# FANCY RAT BREEDERS - for pets



## geckocider (Nov 22, 2010)

Hey everyone  
Just wondering about fancy rat breeders. A friend and I breed fancy rats. My friend breeds Russian blue, russian silver, Mink, soon Brittish blue she also breeds other colours but mainly the blues. 
I breed Black eyed siameses, blue point siameses, minks, dark phase pearls and russian blues. I have alot of rex's in my lot as i love them. 
We live in somerset, and totally enjoy breeding. our ratties have nice big cages and lots of hammocks which are made by my friend..

So what does everyone breed? where are you all based? 

xx


----------



## kato (May 12, 2007)

geckocider said:


> Hey everyone
> Just wondering about fancy rat breeders. A friend and I breed fancy rats. My friend breeds Russian blue, russian silver, Mink, soon Brittish blue she also breeds other colours but mainly the blues.
> I breed Black eyed siameses, blue point siameses, minks, dark phase pearls and russian blues. I have alot of rex's in my lot as i love them.
> We live in somerset, and totally enjoy breeding. our ratties have nice big cages and lots of hammocks which are made by my friend..
> ...


I breed people that talk to loud and never offer to make a coffee when they crash at your house all day.:Na_Na_Na_Na:

ps There is a very very nice tea for tonight if you are over?

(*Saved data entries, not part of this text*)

-- ==== Sys2Proof/Laws/State.lean ====
section
/-! SUPPORT. One lemma per field per named update of State: what the update leaves and what it writes. -/

namespace Sys2Proof.Machine.State

open Sys2Proof

variable (s : State)

/-! ## setReg -/

@[simp] theorem setReg_v (x : Reg) (b : Byte) : (s.setReg x b).v = s.v.set x.toNat b x.isLt := rfl
@[simp] theorem setReg_i (x : Reg) (b : Byte) : (s.setReg x b).i = s.i := rfl
@[simp] theorem setReg_pc (x : Reg) (b : Byte) : (s.setReg x b).pc = s.pc := rfl
@[simp] theorem setReg_dt (x : Reg) (b : Byte) : (s.setReg x b).dt = s.dt := rfl
@[simp] theorem setReg_st (x : Reg) (b : Byte) : (s.setReg x b).st = s.st := rfl
@[simp] theorem setReg_stack (x : Reg) (b : Byte) : (s.setReg x b).stack = s.stack := rfl
@[simp] theorem setReg_sp (x : Reg) (b : Byte) : (s.setReg x b).sp = s.sp := rfl
@[simp] theorem setReg_mem (x : Reg) (b : Byte) : (s.setReg x b).mem = s.mem := rfl
@[simp] theorem setReg_screen (x : Reg) (b : Byte) : (s.setReg x b).screen = s.screen := rfl
@[simp] theorem setReg_keys (x : Reg) (b : Byte) : (s.setReg x b).keys = s.keys := rfl
@[simp] theorem setReg_status (x : Reg) (b : Byte) : (s.setReg x b).status = s.status := rfl
@[simp] theorem setReg_waitReg (x : Reg) (b : Byte) : (s.setReg x b).waitReg = s.waitReg := rfl
@[simp] theorem setReg_fcause (x : Reg) (b : Byte) : (s.setReg x b).fcause = s.fcause := rfl
@[simp] theorem setReg_fpc (x : Reg) (b : Byte) : (s.setReg x b).fpc = s.fpc := rfl
@[simp] theorem setReg_fop (x : Reg) (b : Byte) : (s.setReg x b).fop = s.fop := rfl
@[simp] theorem setReg_finfo (x : Reg) (b : Byte) : (s.setReg x b).finfo = s.finfo := rfl
@[simp] theorem setReg_draws (x : Reg) (b : Byte) : (s.setReg x b).draws = s.draws := rfl
@[simp] theorem setReg_font (x : Reg) (b : Byte) : (s.setReg x b).font = s.font := rfl
@[simp] theorem setReg_schedule (x : Reg) (b : Byte) : (s.setReg x b).schedule = s.schedule := rfl

/-! ## setPc -/

@[simp] theorem setPc_v (p : Word) : (s.setPc p).v = s.v := rfl
@[simp] theorem setPc_i (p : Word) : (s.setPc p).i = s.i := rfl
@[simp] theorem setPc_pc (p : Word) : (s.setPc p).pc = p := rfl
@[simp] theorem setPc_dt (p : Word) : (s.setPc p).dt = s.dt := rfl
@[simp] theorem setPc_st (p : Word) : (s.setPc p).st = s.st := rfl
@[simp] theorem setPc_stack (p : Word) : (s.setPc p).stack = s.stack := rfl
@[simp] theorem setPc_sp (p : Word) : (s.setPc p).sp = s.sp := rfl
@[simp] theorem setPc_mem (p : Word) : (s.setPc p).mem = s.mem := rfl
@[simp] theorem setPc_screen (p : Word) : (s.setPc p).screen = s.screen := rfl
@[simp] theorem setPc_keys (p : Word) : (s.setPc p).keys = s.keys := rfl
@[simp] theorem setPc_status (p : Word) : (s.setPc p).status = s.status := rfl
@[simp] theorem setPc_waitReg (p : Word) : (s.setPc p).waitReg = s.waitReg := rfl
@[simp] theorem setPc_fcause (p : Word) : (s.setPc p).fcause = s.fcause := rfl
@[simp] theorem setPc_fpc (p : Word) : (s.setPc p).fpc = s.fpc := rfl
@[simp] theorem setPc_fop (p : Word) : (s.setPc p).fop = s.fop := rfl
@[simp] theorem setPc_finfo (p : Word) : (s.setPc p).finfo = s.finfo := rfl
@[simp] theorem setPc_draws (p : Word) : (s.setPc p).draws = s.draws := rfl
@[simp] theorem setPc_font (p : Word) : (s.setPc p).font = s.font := rfl
@[simp] theorem setPc_schedule (p : Word) : (s.setPc p).schedule = s.schedule := rfl

/-! ## setI -/

@[simp] theorem setI_v (w : Word) : (s.setI w).v = s.v := rfl
@[simp] theorem setI_i (w : Word) : (s.setI w).i = w := rfl
@[simp] theorem setI_pc (w : Word) : (s.setI w).pc = s.pc := rfl
@[simp] theorem setI_dt (w : Word) : (s.setI w).dt = s.dt := rfl
@[simp] theorem setI_st (w : Word) : (s.setI w).st = s.st := rfl
@[simp] theorem setI_stack (w : Word) : (s.setI w).stack = s.stack := rfl
@[simp] theorem setI_sp (w : Word) : (s.setI w).sp = s.sp := rfl
@[simp] theorem setI_mem (w : Word) : (s.setI w).mem = s.mem := rfl
@[simp] theorem setI_screen (w : Word) : (s.setI w).screen = s.screen := rfl
@[simp] theorem setI_keys (w : Word) : (s.setI w).keys = s.keys := rfl
@[simp] theorem setI_status (w : Word) : (s.setI w).status = s.status := rfl
@[simp] theorem setI_waitReg (w : Word) : (s.setI w).waitReg = s.waitReg := rfl
@[simp] theorem setI_fcause (w : Word) : (s.setI w).fcause = s.fcause := rfl
@[simp] theorem setI_fpc (w : Word) : (s.setI w).fpc = s.fpc := rfl
@[simp] theorem setI_fop (w : Word) : (s.setI w).fop = s.fop := rfl
@[simp] theorem setI_finfo (w : Word) : (s.setI w).finfo = s.finfo := rfl
@[simp] theorem setI_draws (w : Word) : (s.setI w).draws = s.draws := rfl
@[simp] theorem setI_font (w : Word) : (s.setI w).font = s.font := rfl
@[simp] theorem setI_schedule (w : Word) : (s.setI w).schedule = s.schedule := rfl

/-! ## setDt -/

@[simp] theorem setDt_v (b : Byte) : (s.setDt b).v = s.v := rfl
@[simp] theorem setDt_i (b : Byte) : (s.setDt b).i = s.i := rfl
@[simp] theorem setDt_pc (b : Byte) : (s.setDt b).pc = s.pc := rfl
@[simp] theorem setDt_dt (b : Byte) : (s.setDt b).dt = b := rfl
@[simp] theorem setDt_st (b : Byte) : (s.setDt b).st = s.st := rfl
@[simp] theorem setDt_stack (b : Byte) : (s.setDt b).stack = s.stack := rfl
@[simp] theorem setDt_sp (b : Byte) : (s.setDt b).sp = s.sp := rfl
@[simp] theorem setDt_mem (b : Byte) : (s.setDt b).mem = s.mem := rfl
@[simp] theorem setDt_screen (b : Byte) : (s.setDt b).screen = s.screen := rfl
@[simp] theorem setDt_keys (b : Byte) : (s.setDt b).keys = s.keys := rfl
@[simp] theorem setDt_status (b : Byte) : (s.setDt b).status = s.status := rfl
@[simp] theorem setDt_waitReg (b : Byte) : (s.setDt b).waitReg = s.waitReg := rfl
@[simp] theorem setDt_fcause (b : Byte) : (s.setDt b).fcause = s.fcause := rfl
@[simp] theorem setDt_fpc (b : Byte) : (s.setDt b).fpc = s.fpc := rfl
@[simp] theorem setDt_fop (b : Byte) : (s.setDt b).fop = s.fop := rfl
@[simp] theorem setDt_finfo (b : Byte) : (s.setDt b).finfo = s.finfo := rfl
@[simp] theorem setDt_draws (b : Byte) : (s.setDt b).draws = s.draws := rfl
@[simp] theorem setDt_font (b : Byte) : (s.setDt b).font = s.font := rfl
@[simp] theorem setDt_schedule (b : Byte) : (s.setDt b).schedule = s.schedule := rfl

pps I don't breed anything anymore.


----------



## feorag (Jul 31, 2007)

kato said:


> I breed people that talk to loud and never offer to make a coffee when they crash at your house all day.:Na_Na_Na_Na:


Strangely enough so do I!!

I don't breed rats, but I have Archie, who is a black berkie rex and Kenzie who is a champagne and I luvs them! :flrt:

Course you know the rule on here - photographs or they don't exist!


----------



## Mischievous_Mark (Mar 16, 2008)

I still have a few, although i havent been on this forum for a far while due to many various reasons haha!

Heres 4 from my last litter, I only kept one of these and thats the hooded who is now a dad to my most recent litter that was born last week didnt proce anymore hooded's which im gutted about thinkt hey are all Berks.


















Hes called Dexter by the way haha!


----------



## Ophexis (Feb 19, 2010)

Mischievous_Mark said:


> I still have a few, although i havent been on this forum for a far while due to many various reasons haha!
> 
> Heres 4 from my last litter, I only kept one of these and thats the hooded who is now a dad to my most recent litter that was born last week didnt proce anymore hooded's which im gutted about thinkt hey are all Berks.
> 
> ...


Oh my I want a pair :flrt: Always loved ratties but have never been in a position to give them what they deserve. Perhaps in time!


----------



## Mischievous_Mark (Mar 16, 2008)

Ophexis said:


> Oh my I want a pair :flrt: Always loved ratties but have never been in a position to give them what they deserve. Perhaps in time!


Take them all, my breeding line carries Roan and i don't like roans  There beauty as a baby fades =[


----------



## Ophexis (Feb 19, 2010)

Mischievous_Mark said:


> Take them all, my breeding line carries Roan and i don't like roans  There beauty as a baby fades =[


Honestly I wish I could! But they need so much more than I can give them at present  After lurking on the ratty threads of the forum I've realised how much they need to be the rewarding pets people desire! 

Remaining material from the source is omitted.